Top of Task inputs

-- ==== Sys2Proof/Certificates/Slice0/Obligations.lean ====
section
/-! DEFINITION. The statements for the provers, from the numbered rules of spec/. A state t answered by a command is
`Host.Outcome.next t`; `State.Ready` is a constructed engine in no fatal state; `State.Inv` is the invariant of the legal
states, itself a statement. -/

open Sys2Proof Sys2Proof.Machine

/-! ## Encoding -/

/-- Rules R80, R81, R83, R85: decoding the words of any well-formed command, whatever follows them, gives the command
back with every operand and every reserved field, and leaves what follows. -/
def Obligations.DecodeOfEncodeIsTheCommand : Prop :=
  ∀ (i : Instr) (rest : List Word), i.wellFormed = true → decode (encode i ++ rest) = .ok (i, rest)

/-- Rules R80, R83, R86: whatever the decoder hands over, its words are the ones the encoder writes, so no bit of an
accepted command is dropped and no two commands have the same words. -/
def Obligations.EncodeOfDecodeIsTheWords : Prop :=
  ∀ (ws rest : List Word) (i : Instr), decode ws = .ok (i, rest) → ws = encode i ++ rest ∧ i.wellFormed = true

/-- 30_encoding.md section 7 and the vectors V-ENC-1, 3, 4, 6, 8, 9: words written out from the spec decode to the
commands they stand for. -/
def Obligations.SpecWordsDecodeAsTheSpecSays : Prop :=
  decodeTableWord 128 (0x0000000800000005 * 2 ^ 64 + 0x0000000003300001) =
      some (.cfg 0 3 3 0 5 8 ⟨0, 0, 0⟩ []) ∧
  decodeTableWord 128 (0x0000001000000004 * 2 ^ 64 + 0x0000000004410001) =
      some (.cfg 1 4 4 0 4 16 ⟨0, 0, 0⟩ []) ∧
  decodeTableWord 192 (0x0000000000000008 * 2 ^ 128 + 0x0000000000000001 * 2 ^ 64 + 0x0000000000000102) =
      some (.fill 1 0 0 [8]) ∧
  decodeTableWord 128 (0xFFFFFFFFFFFFFFFF * 2 ^ 64 + 0x0000000000000003) =
      some (.rdbit 0xFFFFFFFF 0xFFFFFFFF 0 []) ∧
  decodeTableWord 128 0x0000000000000004 = some (.step 0 0 []) ∧
  decodeTableWord 128 0x0000000000000005 = some (.stat 0 0 []) ∧
  decodeTableWord 128 0 = none

/-- Rule R55: a byte-wide transport carries each 64-bit word in eight bytes, least significant byte first, and the words
come back from their bytes. -/
def Obligations.ByteTransportIsLittleEndian : Prop :=
  (∀ ws : List Word, bytesToWords (wordsToBytes ws) = (ws, [])) ∧
  ∀ (w : Word) (k : Nat), k < 8 → (wordToBytes w)[k]? = some (w.extractLsb' (8 * k) 8)

/-! ## The command channel and the step -/

/-- Rules R1, R85: when the words at the head of the channel, after those DEC holds, are one whole command that decodes
to `i`, the step executes exactly `i`, with DEC idle and those words taken off the channel. -/
def Obligations.StepExecutesTheDecodedCommand : Prop :=
  ∀ (s : State) (w : Word) (ws : List Word) (ms : List HostMove) (i : Instr),
    s.host = sendWords (w :: ws) ++ ms → decode (s.dec ++ (w :: ws)) = .ok (i, []) →
      step s = exec i { s with dec := [], host := ms }

/-- Rules R88, R85, R345: a command whose opcode is none of 0x01 .. 0x05, its first words in DEC already or all of it on the
channel, is consumed as 2 + LEN words and performs nothing else but to raise Fatal(ILLEGAL_OPCODE), which changes nothing
when the engine is fatal already. -/
def Obligations.IllegalOpcodeIsConsumedAndFatal : Prop :=
  ∀ (s : State) (w h0 h1 : Word) (ws payload : List Word) (ms : List HostMove),
    s.host = sendWords (w :: ws) ++ ms → s.dec ++ (w :: ws) = h0 :: h1 :: payload →
    payload.length = lenField h0 → (h0.toNat % 256 = 0 ∨ 5 < h0.toNat % 256) →
      step s = .next (if s.fatal = true then { s with dec := [], host := ms }
        else { s with dec := [], host := ms, fatal := true, cause := 0x06 })

/-- Rules R85, R356 and 93 H2 say that the decoder waits for the rest of a command and that a partial command has no
effect. That one step moves all the leading words of the channel into DEC, and that a step with nothing to take answers
the same state, is the model's choice (log 2, DESIGN CHOICE): one word a step would fit the rules as well. While the
words received do not make a whole command, the step only moves them into DEC; with nothing on the channel and DEC not
yet a whole command the engine holds its state. -/
def Obligations.PartialCommandOnlyWaits : Prop :=
  (∀ (s : State) (w : Word) (ws : List Word) (ms : List HostMove),
    s.host = sendWords (w :: ws) ++ ms → (leadingWords ms).1 = [] → splitCommand (s.dec ++ (w :: ws)) = none →
      step s = .next { s with dec := s.dec ++ (w :: ws), host := ms }) ∧
  ∀ s : State, s.host = [] → splitCommand s.dec = none → step s = .next s

/-- Every step of every state answers a next state, never a fault and never a refusal. Rules R285 and R392 say that a STEP
is total and that every command completes. For the rest the statement rests on the model's choices: a wait, and a host
move that is no command word, is a step that answers a state (log 2, DESIGN CHOICE); UNINIT_READ (R350) is recorded and
is no fault of the step, the machine going on with a free word (log 5, DESIGN CHOICE, safe); and a take from an empty
RSPQ is passed with no effect (log 11, DESIGN CHOICE, unsafe). -/
def Obligations.EveryStepAnswersANextState : Prop := ∀ s : State, ∃ t, step s = .next t

/-- Rules R20, R60: a command touches neither the host's further moves, nor the decoder, nor the responses the host has
taken, nor the instance's parameter. -/
def Obligations.CommandsLeaveTheChannelAlone : Prop :=
  ∀ (i : Instr) (s t : State), exec i s = .next t →
    t.host = s.host ∧ t.dec = s.dec ∧ t.taken = s.taken ∧ t.capacity = s.capacity

/-- Rules R385, R394: taking a response moves the oldest response word from RSPQ to the words the host has taken and
changes nothing else, so the sequence of response words (rule R393) stays as it was. -/
def Obligations.TakingAResponseRemovesTheOldest : Prop :=
  ∀ (s : State) (v : Word) (vs : List Word) (ms : List HostMove),
    s.host = .take :: ms → s.rspq = v :: vs →
      ∃ t, step s = .next t ∧ t = { s with host := ms, rspq := vs, taken := s.taken ++ [v] } ∧ t.responses = s.responses

/-- Rule R393: what a run yields says nothing of whether the host has read the response words yet. From every legal state
the host's moves, and the same moves without any take, are both seen to the end, and the two states then yield the same:
the same response words in order, the same CFGD, FATAL, CAUSE and CUR, the same cells; the decoder holds the same, and
the one run has ended exactly when the other has. That a take from an empty RSPQ does nothing is the model's choice (log
11, DESIGN CHOICE), and that the words taken are kept is read from the rule (log 20, DEDUCED). -/
def Obligations.TakingResponsesDoesNotChangeTheYield : Prop :=
  ∀ s : State, s.Inv → ∃ k t k' t',
    Sys2Proof.core.run k s = .next t ∧ t.host = [] ∧
    Sys2Proof.core.run k' { s with host := s.host.filter (· != .take) } = .next t' ∧ t'.host = [] ∧
    SameYield t t' ∧ t.dec = t'.dec ∧ (t.RunEnded ↔ t'.RunEnded)

/-- Rules R1, R392, R393: a finite stream ends. From every legal state the host's moves are all seen within as many steps
as there are moves; then the engine waits, and where it ended between commands with no UNINIT_READ, the run has ended.
That a step consumes one command or one other move and that a wait is a step that answers the same state (log 2, DESIGN
CHOICE), and that a take from an empty RSPQ is passed with no effect (log 11, DESIGN CHOICE, unsafe), are the model's
choices. -/
def Obligations.FiniteStreamsEnd : Prop :=
  ∀ s : State, s.Inv → ∃ k t, k ≤ s.host.length ∧ Sys2Proof.core.run k s = .next t ∧ t.host = [] ∧
    step t = .next t ∧ (t.dec = [] → t.uninitRead = false → t.RunEnded)

/-! ## Reset -/

/-- Rules R32, R380: the reset input sets CFGD, FATAL, CAUSE and CUR to 0, makes DEC idle, empties RSPQ and leaves nothing
WRITTEN, in every state, the fatal one included. A new run begins, which has yielded no response yet (rule R393, log
20). -/
def Obligations.ResetInputSetsTheResetState : Prop :=
  ∀ (s : State) (ms : List HostMove), s.host = .reset :: ms →
    ∃ t, step s = .next t ∧ t.cfgd = false ∧ t.fatal = false ∧ t.cause = 0x00 ∧ t.cur = false ∧ t.dec = [] ∧
      t.rspq = [] ∧ t.taken = [] ∧ (∀ b i, t.written b i = false) ∧ t.host = ms

/-- Rule R32: the state after reset, for every instance, before any move of the host; the run it begins has yielded no
response yet (rule R393, log 20). -/
def Obligations.ResetStateIsTheSpecs : Prop :=
  ∀ capacity : Nat, let s := State.resetWith capacity
    s.cfgd = false ∧ s.fatal = false ∧ s.cause = 0x00 ∧ s.cur = false ∧ (∀ b i, s.written b i = false) ∧
      s.dec = [] ∧ s.rspq = [] ∧ s.taken = []

/-! ## Errors and the fatal state -/

/-- Rule R346: a command of an engine not yet fatal reports the first error that applies in the order of the rule, and
only that one, with its cause code of rule R341; where none applies it raises nothing. The errors are read off the
command's words by the bit numbers of the spec. Across commands the earliest cause is kept. -/
def Obligations.FirstErrorByPrecedenceIsReported : Prop :=
  ∀ (s : State) (h0 h1 : Word) (payload : List Word), payload.length = lenField h0 →
    ∃ t, runCommand h0 h1 payload s = .next t ∧
      (s.fatal = false → s.cause = 0 →
        (∀ e, firstError h0 h1 (payload.headD 0) s = some e → t.fatal = true ∧ t.cause = classCode h0 e) ∧
        (firstError h0 h1 (payload.headD 0) s = none → t.fatal = false ∧ t.cause = 0)) ∧
      (s.fatal = true → t.fatal = true ∧ t.cause = s.cause)

/-- Rule R345: raising Fatal(cause) sets FATAL and CAUSE when no error was raised before, and changes nothing when one
was, so the first cause is kept. A command that raises an error writes no CFGREG field, no buffer word, no WRITTEN entry
and not CUR or CFGD: beyond FATAL and CAUSE only a RDBIT's error word or a STAT's STATUS appears. -/
def Obligations.FailingCommandHasNoOtherEffect : Prop :=
  (∀ (c : Cause) (s : State), raiseFatal c s = if s.fatal = true then s else { s with fatal := true, cause := c.code }) ∧
  ∀ (s t : State) (i : Instr), s.fatal = false → exec i s = .next t → t.fatal = true →
    t = { s with fatal := true, cause := t.cause,
                 rspq := match i with
                   | .rdbit _ _ _ _ => s.rspq ++ [0x8000000000000000]
                   | .stat _ _ _ => s.rspq ++ [statusWord t]
                   | .cfg _ _ _ _ _ _ _ _ => s.rspq
                   | .fill _ _ _ _ => s.rspq
                   | .step _ _ _ => s.rspq }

Bottom of Task inputs

● Aim of the exercise
The expected result is every line above containing the string "empty".

● Solution to the problem
is no fault of the step, the machine going on with a free word (log 5, DESIGN CHOICE, safe); and a take from an empty
the one run has ended exactly when the other has. That a take from an empty RSPQ does nothing is the model's choice (log
CHOICE), and that a take from an empty RSPQ is passed with no effect (log 11, DESIGN CHOICE, unsafe), are the model's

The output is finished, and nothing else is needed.